<br><br><br><br>


## Emperor Penguin Study - Data Preparation

Data for the penguin study is stored in a directory structure on the file system. Penguin colonies are the highest directory, then classification studies by date and image catalog id directories, which contain the study shapefiles and signature file.

This notebook navigates the project directories and creates useful data structures and image tiles.


<br><br><br>
## SECTION: Initialize


#### Naming conventions

##### colony - the name of a penguin colony as used in the project directory structure. Colony names do not have spaces and the individual parts are capitalized. ie 'Amanda Bay' becomes 'AmandaBay'

##### prjShapeCatalog (project shapefile catalog) - a list of all of the shapefiles found in the project directory structure. Only the file with the '.shp' suffix is in this list. Each entry contains the entire path to the file.

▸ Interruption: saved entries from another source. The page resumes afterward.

/-- `CAP0 = 0` is not a legal configuration (41_engine_ingest.md R127): the model refuses the run at RESET (the place is
the model's choice, assumption 8). -/
def Obligations.ZeroCapacityRefused : Prop :=
  ∀ (s : State) (e : Nat) (en : Engine), addressed s e en → s.treeState = .built → s.cap0 e = 0 →
    exec .reset s = .refused (.zeroCapacity e)

/-! ## INGEST -/

/-- INGEST completes (41_engine_ingest.md R123): where its passes lead to an engine with fewer than 8 valid bits, that
engine is what it leaves, the response is `OK` and nothing else changes. -/
def Obligations.IngestCompletes : Prop :=
  ∀ (s : State) (e : Nat) (en en' : Engine) (b : Byte),
    addressed s e en → s.treeState = .built → en.status = .active →
    IngestPasses s.tree s.params.eosSym (s.cap0 e) (ingested b en) en' → en'.validBits.toNat < 8 →
    exec (.ingest b) s = .next (answered s e en' .ok)

/-- INGEST raises `EMPTY_SLOT` where its passes lead to a lookup of an empty slot (41_engine_ingest.md R129). -/
def Obligations.IngestRaisesEmptySlot : Prop :=
  ∀ (s : State) (e : Nat) (en en' : Engine) (b : Byte),
    addressed s e en → s.treeState = .built → en.status = .active →
    IngestPasses s.tree s.params.eosSym (s.cap0 e) (ingested b en) en' → 8 ≤ en'.validBits.toNat →
    ingestChild s.tree en' none →
    ∃ t, exec (.ingest b) s = .next t ∧ faultEntered s e .emptySlot .emptySlot t

/-- INGEST raises `EOS_DECODED` where its passes lead to a lookup of the EOS symbol's terminal (41_engine_ingest.md
R125). -/
def Obligations.IngestRaisesEosDecoded : Prop :=
  ∀ (s : State) (e : Nat) (en en' : Engine) (b : Byte) (c : Nat) (k : Fin 8),
    addressed s e en → s.treeState = .built → en.status = .active →
    IngestPasses s.tree s.params.eosSym (s.cap0 e) (ingested b en) en' → 8 ≤ en'.validBits.toNat →
    ingestChild s.tree en' (some c) → s.tree[c]? = some (.terminal s.params.eosSym k) →
    ∃ t, exec (.ingest b) s = .next t ∧ faultEntered s e .eosDecoded .eosDecoded t

/-- The frame of a completed INGEST: of the block only the engine of its port changes; that engine keeps `status` and
`fault`, its `acc` takes the byte in, its output grows by at most 8 bytes (41_engine_ingest.md R130), and every byte of
OUT outside those appended reads as before. -/
def Obligations.IngestFrame : Prop :=
  ∀ (s t : State) (e : Nat) (en : Engine) (b : Byte), addressed s e en →
    exec (.ingest b) s = .next t → t.response = some (.engine e, .ok) →
    ∃ en', t = answered s e en' .ok ∧ en'.status = en.status ∧ en'.fault = en.fault ∧
      en'.acc.toNat = (en.acc.toNat * 256 + b.toNat) % 65536 ∧
      en.outLen ≤ en'.outLen ∧ en'.outLen ≤ en.outLen + 8 ∧
      ∀ a, a < en.outLen ∨ en'.outLen ≤ a →
        Memory.read en'.out a = Memory.read en.out a ∧ en'.outByte a = en.outByte a

/-! ## FINISH -/

/-- FINISH completes (42_engine_finish.md R141): where its passes lead to an engine at which the loop stops, with at most
7 bits since the last symbol and all of them 1, that engine becomes `DONE`, the response is `OK` and nothing else
changes. -/
def Obligations.FinishCompletes : Prop :=
  ∀ (s : State) (e : Nat) (en en' : Engine),
    addressed s e en → s.treeState = .built → en.status = .active →
    FinishPasses s.tree s.params.eosSym (s.cap0 e) en en' → finishStops s.tree en' →
    en'.symBits.toNat ≤ 7 → (∀ i, i < en'.symBits.toNat → en'.acc.getLsbD i = true) →
    exec .finish s = .next (answered s e { en' with status := .done } .ok)

/-- The Padding Validator (42_engine_finish.md R143): more than 7 bits since the last symbol, or one of them 0, raises
`INVALID_PADDING`. -/
def Obligations.FinishRaisesInvalidPadding : Prop :=
  ∀ (s : State) (e : Nat) (en en' : Engine),
    addressed s e en → s.treeState = .built → en.status = .active →
    FinishPasses s.tree s.params.eosSym (s.cap0 e) en en' → finishStops s.tree en' →
    7 < en'.symBits.toNat ∨ (∃ i, i < en'.symBits.toNat ∧ en'.acc.getLsbD i = false) →
    ∃ t, exec .finish s = .next t ∧ faultEntered s e .invalidPadding .invalidPadding t

/-- FINISH raises `EOS_DECODED` where its passes lead to a lookup of the EOS symbol's terminal that fits in the
remaining bits, whatever the padding (42_engine_finish.md R145). -/
def Obligations.FinishRaisesEosDecoded : Prop :=
  ∀ (s : State) (e : Nat) (en en' : Engine) (c : Nat) (k : Fin 8),
    addressed s e en → s.treeState = .built → en.status = .active →
    FinishPasses s.tree s.params.eosSym (s.cap0 e) en en' →
    finishChild s.tree en' (some c) → s.tree[c]? = some (.terminal s.params.eosSym k) →
    k.val + 1 ≤ en'.validBits.toNat →
    ∃ t, exec .finish s = .next t ∧ faultEntered s e .eosDecoded .eosDecoded t

/-- The frame of a completed FINISH: of the block only the engine of its port changes; that engine keeps `acc` and
`fault` and becomes `DONE`, its output grows by at most one byte for each bit it held (42_engine_finish.md R146), and
every byte of OUT outside those appended reads as before. -/
def Obligations.FinishFrame : Prop :=
  ∀ (s t : State) (e : Nat) (en : Engine), addressed s e en →
    exec .finish s = .next t → t.response = some (.engine e, .ok) →
    ∃ en', t = answered s e en' .ok ∧ en'.status = .done ∧ en'.fault = en.fault ∧ en'.acc = en.acc ∧
      en.outLen ≤ en'.outLen ∧ en'.outLen ≤ en.outLen + en.validBits.toNat ∧
      ∀ a, a < en.outLen ∨ en'.outLen ≤ a →
        Memory.read en'.out a = Memory.read en.out a ∧ en'.outByte a = en.outByte a

/-- A terminal of the built tree that fits in `v` bits stands in every slot that begins with those bits
(40_tree_builder.md R104, R107, 42_engine_finish.md R142 a). -/
def Obligations.FittingTerminalStandsInEverySlot : Prop :=
  ∀ (p : Parameters) (t : Sys2Proof.Tree) (path : List Byte) (n c v : Nat) (s s' : Byte) (sym : Symbol) (k : Fin 8),
    p.tableWellFormed = true → buildTree p.table = .ok t → walk t path = some n →
    1 ≤ v → v ≤ 7 → s.toNat / 2 ^ (8 - v) = s'.toNat / 2 ^ (8 - v) →
    Tree.child t n s = .ok (some c) → t[c]? = some (.terminal sym k) → k.val + 1 ≤ v →
    Tree.child t n s' = .ok (some c)

/-- The bits FINISH fills in on the right cannot be observed (42_engine_finish.md R142 a): FINISH answers what it would
answer with any other fill bits, chosen anew at each lookup. -/
def Obligations.FinishFillUnobservable : Prop :=
  ∀ (fill : Engine → Nat) (s : State) (e : Nat) (en : Engine),
    Inv s → addressed s e en → s.treeState = .built → en.status = .active →
    exec .finish s = finishFilled fill s e en

/-! ## Faults -/

/-- Fault entry of an engine command (60_exceptions.md R183): whichever command answers a fault's code has set `status`
and `fault` of its engine and changed nothing outside that engine. -/
def Obligations.FaultEntry : Prop :=
  ∀ (s t : State) (e : Nat) (i : Instr) (k : EngineFault),
    exec i s = .next t → s.port = .engine e → t.response = some (.engine e, k.response) →
    faultEntered s e k k.response t

/-- What a fault, a hardware reset or a finished decode leaves in an engine's other registers and OUT is read by no
command (60_exceptions.md R183, 10_state.md R33): on an engine that is not `ACTIVE`, every command answers the same
whatever they hold, and what it leaves differs at most in those registers. -/
def Obligations.UnspecifiedRegistersUnread : Prop :=
  ∀ (s t : State) (e : Nat) (en en' : Engine) (i : Instr),
    addressed s e en → en.status ≠ .active →
    en'.status = en.status → en'.fault = en.fault → en'.freeKey = en.freeKey →
    exec i s = .next t →
    exec i { s with engines := s.engines.set e en' } = .next t ∨
    (t.engines = s.engines ∧ exec i { s with engines := s.engines.set e en' } =
      .next { t with engines := t.engines.set e en' })

/-- After a failed BUILD no command is accepted any more (40_tree_builder.md R106, 10_state.md R29). -/
def Obligations.BuildFailureIsFinal : Prop :=
  ∀ (s t : State) (p : Port) (w : CmdWord) (rest : List HostEvent),
    s.treeState = .buildFailed → s.pending = .command p w :: rest → step s = .next t →
    t.treeState = .buildFailed ∧ t.engines = s.engines ∧
    (t.response = some (p, .sequenceRefused) ∨ t.response = some (p, .illegalCommand))

/-! ## Rules of the whole block -/

/-- The status transitions of an engine and of the Builder, complete (60_exceptions.md R188). -/
def Obligations.StatusTransitions : Prop :=
  ∀ s t : State, step s = .next t →
    (∀ p w rest, s.pending = .command p w :: rest →
      (∀ e en en', s.engines[e]? = some en → t.engines[e]? = some en' →
        en' = en ∨ (p = .engine e ∧ ∃ i r, decode w = .ok i ∧ t.response = some (p, r) ∧
          ((i = .reset ∧ r = .ok ∧ en'.status = .active) ∨
           ((∃ b, i = .ingest b) ∧ r = .ok ∧ en.status = .active ∧ en'.status = .active) ∨
           ((∃ b, i = .ingest b) ∧ (r = .eosDecoded ∨ r = .emptySlot) ∧
             en.status = .active ∧ en'.status = .faulted) ∨
           (i = .finish ∧ r = .ok ∧ en.status = .active ∧ en'.status = .done) ∨
           (i = .finish ∧ (r = .eosDecoded ∨ r = .invalidPadding) ∧
             en.status = .active ∧ en'.status = .faulted)))) ∧
      (t.treeState = s.treeState ∨
        (p = .builder ∧ decode w = .ok .build ∧ s.treeState = .unbuilt ∧
          ((t.response = some (p, .ok) ∧ t.treeState = .built) ∨
           (t.response = some (p, .prefixCodeViolation) ∧ t.treeState = .buildFailed))))) ∧
    (∀ q rest, s.pending = .hardwareReset q :: rest →
      t.treeState = .unbuilt ∧ ∀ en ∈ t.engines, en.status = .idle)

/-- Once BUILD has run, nothing but a hardware reset changes TREE, `tree_state` or the static parameters
(40_tree_builder.md R107 v, 20_memory.md R59, 70_reset_and_hazards.md R211). -/
def Obligations.BuiltTreeIsImmutable : Prop :=
  ∀ s t : State, s.treeState ≠ .unbuilt → (∀ q rest, s.pending ≠ .hardwareReset q :: rest) →
    step s = .next t → t.tree = s.tree ∧ t.treeState = s.treeState ∧ t.params = s.params

/-- An engine command reads nothing of other engines and changes nothing of them (60_exceptions.md R193): two blocks that
agree on what is shared and on the engine itself answer alike. -/
def Obligations.EngineReadsOnlyItself : Prop :=
  ∀ (s₁ s₂ t₁ : State) (e : Nat) (i : Instr),
    s₁.port = .engine e → s₂.port = .engine e → s₁.params = s₂.params → s₁.treeState = s₂.treeState →
    s₁.tree = s₂.tree → s₁.engines[e]? = s₂.engines[e]? →
    exec i s₁ = .next t₁ →
    ∃ t₂, exec i s₂ = .next t₂ ∧ t₂.response = t₁.response ∧ t₂.engines[e]? = t₁.engines[e]? ∧
      ∀ j, j ≠ e → t₂.engines[j]? = s₂.engines[j]?

/-- Commands of two engines may be interleaved in any order (60_exceptions.md R193): run in either order they leave the
same block and each gets the same response. -/
def Obligations.InterleavingCommutes : Prop :=
  ∀ (s a ab : State) (e f : Nat) (i j : Instr), e ≠ f →
    exec i { s with port := .engine e } = .next a → exec j { a with port := .engine f } = .next ab →
    ∃ b ba, exec j { s with port := .engine f } = .next b ∧ exec i { b with port := .engine e } = .next ba ∧
      b.response = ab.response ∧ ba.response = a.response ∧
      { ba with response := none, port := .builder } = { ab with response := none, port := .builder }

/-- The block as it is delivered meets the invariant. -/
def Obligations.ResetMeetsInvariant : Prop := Inv State.reset

/-- Every step keeps the invariant of the block: `NENG` engines; a built tree is BUILD's tree of a well-formed table; OUT
in canonical form; each engine's key of free values its own (assumption 4); `fault` is 0 exactly outside `FAULTED`
(10_state.md R28); `valid_bits <= 7`, the cursor at an internal node of depth at most 3 and `sym_bits = valid_bits + 8 *
depth(node)` while `ACTIVE` (R21, R22, R24, R25); the growth law (41_engine_ingest.md R127). -/
def Obligations.StepKeepsInvariant : Prop :=
  ∀ s t : State, Inv s → step s = .next t → Inv t

/-- No agent can hang (70_reset_and_hazards.md R220): in a well-formed configuration a pending command on a port that
exists is always answered, whatever the word; no step faults or is refused. -/
def Obligations.EveryCommandIsAnswered : Prop :=
  ∀ (s : State) (p : Port) (w : CmdWord) (rest : List HostEvent),
    Inv s → s.params.wellFormed = true → s.pending = .command p w :: rest → portExists s p →
    ∃ t r, step s = .next t ∧ t.response = some (p, r)

/-- `sym_bits <= 7` exactly when `node` is the root, and then `sym_bits = valid_bits` (10_state.md R25, 42_engine_finish.md
R144). -/
def Obligations.CursorAtRootIffFewBits : Prop :=
  ∀ (s : State) (e : Nat) (en : Engine), Inv s → s.engines[e]? = some en → en.status = .active →
    (en.symBits.toNat ≤ 7 ↔ en.node = 0) ∧ (en.node = 0 → en.symBits.toNat = en.validBits.toNat) ∧
    en.symBits.toNat ≤ 39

##### imgCatalog (images catalog) - a list containing the entire path to every image file (.tif) on the mounted external drives.

##### prjCatalog (projects catalog) - a list of individual project directories found in the project directory structure. These directories are named by concatenating colony name, year, month day (optional), and catalog id(s) separated by "_". ie 'KloaPoint_2013_1010010011FFD500'

##### Projects data structure - a structured list of [colony name, year, month day, [catalog ids], project directory name]
 
 








#### If needed, install libraries:

In [None]:
!pip install rasterio geopandas fiona

#### Import libraries

In [2]:
#
# Import needed libraries
#

import rasterio as rio
import glob
import os

import geopandas as gpd
import fiona

# Enable fiona driver
gpd.io.file.fiona.drvsupport.supported_drivers['KML'] = 'rw'


#### Constants and search paths

In [3]:
#
# Constants
#

# Different tile sizes, used for buffering...
NONE = 0
TILE16 = 1
TILE32 = 2


In [4]:
#
# Set the search paths...
#

mount_dir = "/media"
proj_home = "/home/tomg/projects/penguins/data/colonies"


<br><br><br>
## SECTION: Functions to find and organize data 


In [5]:
#
# Get a catalog of colony names...
#

def coloniesCatalog(proj_home=proj_home):
        
    # Find ALL of the colony names...
    cols = [ name for name in os.listdir(proj_home) if os.path.isdir(os.path.join(proj_home, name)) ]

    return cols


In [6]:
#
# Get a catalog of shapefiles...
#

def prjShpCatalog(proj_home=proj_home,name=''):

    # Find all of the PROJECT shapefiles in "proj_home"...
    files = glob.glob(proj_home+"/**/*.shp",recursive=True)
    shps = [shp for shp in files if name.upper() in shp.upper()]
    
    return shps


In [7]:
#
# Get a catalog of ALL satellite images...
#   This finds all tif images on the mounted external drives.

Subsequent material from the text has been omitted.